If a line in the material below has the string "Result", copy it out.
· · · ·
-- ==== Sys2Proof/Tests/Slice0.lean ====
section
/-! SUPPORT. The model's own tests. Expected values come from the spec: the encodings of 30_encoding.md, the examples of the rules, and
95_test_vectors.md (the vector is named). The theorems named `test_hyp_…` show states that meet the hypotheses of the obligations. -/

namespace Sys2Proof.Machine

/-! Helpers. -/

/-- The answer is a next state of which `p` holds. -/
def answers (o : Result) (p : State → Bool) : Bool :=
  match o with
  | .next t => p t
  | .fault _ => false
  | .refused _ => false

/-- Some next state is answered. -/
theorem exists_next {o : Result} {p : State → Bool} (h : answers o p = true) : ∃ t, o = .next t ∧ p t = true := by
  cases o with
  | next t => exact ⟨t, rfl, h⟩
  | fault r => cases h
  | refused r => cases h

/-- A check of `bindchk` is the three hypotheses of a BIND that completes. -/
theorem bind_hyps {s : State} {c : Chan} {q : Pin} (h : s.bindchk c q = none) :
    s.chanOf c = none ∧ q.port.val < s.cfg.numPorts ∧ ∀ c', c' ≠ c → ∀ b, s.chanOf c' = some b → b.pin ≠ q := by
  obtain ⟨h1, h2, h3⟩ := (bindchk_none_iff s c q).1 h
  exact ⟨h1, of_decide_eq_true h2, h3⟩

/-- The contention check finds nothing, so no pin is opposed. -/
theorem not_opposed {s : State} (h : s.contendedPin = none) : ∀ q, ¬ s.opposed q := by
  rintro q ⟨hp, hd, h2⟩
  have := (contendedPin_eq_none_iff s).1 h q (decide_eq_true hp)
  rcases h2 with ⟨he, ho⟩ | ⟨he, ho⟩ <;> simp [State.contends, hd, he, ho] at this

/-- Four bound channels on port 0: an input with its pull-up, an output, an active-low tri-state output last written LOW, and a
floating input. -/
def demo : State :=
  ((((((State.reset.setChan 0 ⟨.inp, ⟨0, 0⟩, true, true⟩).setChan 1 ⟨.out, ⟨0, 1⟩, false, false⟩).setChan 2
    ⟨.tri, ⟨0, 2⟩, true, false⟩).setChan 3 ⟨.inp, ⟨0, 6⟩, true, false⟩).setTri 2 .low).setDir 0 0x06).setOut 0 0x05

/-- The controller after boot, ON, at a phase, with the next moves. -/
def ctl (ph : Phase) (ms : List Move) : State :=
  { (((((State.reset.setChan 0 ⟨.inp, ⟨0, 0⟩, true, true⟩).setChan 1 ⟨.out, ⟨0, 1⟩, false, false⟩).setChan 2
      ⟨.out, ⟨0, 2⟩, false, false⟩).setChan 3 ⟨.out, ⟨0, 3⟩, false, false⟩).setChan 4
      ⟨.out, ⟨0, 4⟩, false, false⟩).setDir 0 0x1E |>.setOut 0 0x17 with
    lp := ph, on := true, ien := true, btnLast := true, countdown := 1, sched := ms }

/-- A command list of one word, LOOP's turn next. -/
def listOf (w : CmdWord) : State := State.reset.withFetchWord 16 w.toNat

/-! WellFormed: each check refuses a term that does not meet it. -/

theorem test_wf_default : Config.default.valid = true := by decide
theorem test_wf_ports_low : { Config.default with numPorts := 0 }.portsOk = false := by decide
theorem test_wf_ports_high : { Config.default with numPorts := 17 }.portsOk = false := by decide
theorem test_wf_ports_edge : { Config.default with numPorts := 16 }.portsOk = true := by decide
theorem test_wf_pin_range : { Config.default with pinAux := ⟨1, 0⟩ }.pinsOk = false := by decide
theorem test_wf_pins_distinct : { Config.default with pinInd := ⟨0, 1⟩ }.pinsDistinct = false := by decide
theorem test_wf_arm_edge : { Config.default with powerOnTime := 65535 }.armsOk = true := by decide
theorem test_wf_arm_full : { Config.default with powerOnTime := 65536 }.armsOk = false := by decide
theorem test_wf_arm_short : { Config.default with pendingOffTicks := 65536 }.armsOk = false := by decide
theorem test_wf_phase_zero : { Config.default with tickPhaseMs := 0 }.ticksOk = false := by decide
theorem test_wf_phase_late : { Config.default with tickPhaseMs := 1001 }.ticksOk = false := by decide
theorem test_wf_valid_refuses : { Config.default with pinInd := ⟨0, 1⟩ }.valid = false := by decide
theorem test_wf_bindOut : (Instr.bindOut 0 ⟨15, 7⟩ true).wf Config.default = false := by decide
theorem test_wf_bindTri : (Instr.bindTri 0 ⟨1, 0⟩ true).wf Config.default = false := by decide
theorem test_wf_bindIn : (Instr.bindIn 0 ⟨1, 0⟩ true true).wf Config.default = false := by decide
theorem test_wf_bind_ok : (Instr.bindIn 0 ⟨0, 7⟩ true true).wf Config.default = true := by decide

/-! Decode: words written out bit by bit, `op ch port idx al arg` (R81). -/

-- BIND.OUT c1, p0.3, al=1 (R92)
theorem test_decode_bindOut : decodeWord (0b000#3 ++ 0b001#3 ++ 0b0000#4 ++ 0b011#3 ++ 0b1#1 ++ 0b00#2)
    = .ok (.bindOut 1 ⟨0, 3⟩ true) := by decide
-- BIND.TRI c5, p1.6, al=0 (R92)
theorem test_decode_bindTri : decodeWord (0b001#3 ++ 0b101#3 ++ 0b0001#4 ++ 0b110#3 ++ 0b0#1 ++ 0b00#2)
    = .ok (.bindTri 5 ⟨1, 6⟩ false) := by decide
-- BIND.IN c1, p2.5, al=0, pu=1 (DC9)
theorem test_decode_bindIn : decodeWord (0b010#3 ++ 0b001#3 ++ 0b0010#4 ++ 0b101#3 ++ 0b0#1 ++ 0b01#2)
    = .ok (.bindIn 1 ⟨2, 5⟩ false true) := by decide
-- WRITE c7, 1 (DC14)
theorem test_decode_write : decodeWord (0b011#3 ++ 0b111#3 ++ 0b0000#4 ++ 0b000#3 ++ 0b0#1 ++ 0b01#2)
    = .ok (.write 7 true) := by decide
-- TRI.WRITE c5, HIGH_Z (DC16)
theorem test_decode_triWrite : decodeWord (0b100#3 ++ 0b101#3 ++ 0b0000#4 ++ 0b000#3 ++ 0b0#1 ++ 0b10#2)
    = .ok (.triWrite 5 .highZ) := by decide
-- TRI.WRITE c2, LOW and HIGH (R85)
theorem test_decode_levels : decodeWord (0b100#3 ++ 0b010#3 ++ 0b0000#4 ++ 0b000#3 ++ 0b0#1 ++ 0b00#2) = .ok (.triWrite 2 .low) ∧
    decodeWord (0b100#3 ++ 0b010#3 ++ 0b0000#4 ++ 0b000#3 ++ 0b0#1 ++ 0b01#2) = .ok (.triWrite 2 .high) := by decide
-- READ c7 (DC20)
theorem test_decode_read : decodeWord (0b101#3 ++ 0b111#3 ++ 0b0000#4 ++ 0b000#3 ++ 0b0#1 ++ 0b00#2)
    = .ok (.read 7) := by decide
-- event codes (R91)
theorem test_decode_tick : decode (.event 0) = .ok .tick := by decide
theorem test_decode_edge : decode (.event 1) = .ok .edge := by decide
-- DC2, DC8, DC12, DC21: a must-be-zero bit
theorem test_decode_reserved_field : decodeWord 0x0001 = .error .reservedField ∧ decodeWord 0x4002 = .error .reservedField ∧
    decodeWord 0x6002 = .error .reservedField ∧ decodeWord 0xA001 = .error .reservedField := by decide
-- DC17, DC18: the field check comes before the level check
theorem test_decode_reserved_level : decodeWord 0x8803 = .error .reservedLevel ∧
    decodeWord 0x8843 = .error .reservedField := by decide
-- DC24, DC25: reserved operations, whatever the other bits
theorem test_decode_illegal : decodeWord 0xDFFF = .error .illegalOp ∧ decodeWord 0xE000 = .error .illegalOp := by decide
-- R92: 0x4015 is BIND.IN c0, p0.2, al=1, pu=1
theorem test_encode_bindIn : encode (.bindIn 0 ⟨0, 2⟩ true true) = .cmd 0x4015 := by decide
theorem test_asm_bindIn : (Instr.bindIn 0 ⟨0, 2⟩ true true).asm = "BIND.IN c0, p0.2, al=1, pu=1" := by decide
-- D40: 0x041C is stored as 1C 04
theorem test_bytes : decodeBytes [0x1C, 0x04, 0xFF] = .ok (.bindOut 1 ⟨0, 3⟩ true, [0xFF]) ∧
    decodeBytes [0x1C] = .error .truncated := by decide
· · · ·
**EXERCISE OUTPUT**
def answers (o : Result) (p : State → Bool) : Bool :=
theorem exists_next {o : Result} {p : State → Bool} (h : answers o p = true) : ∃ t, o = .next t ∧ p t = true := by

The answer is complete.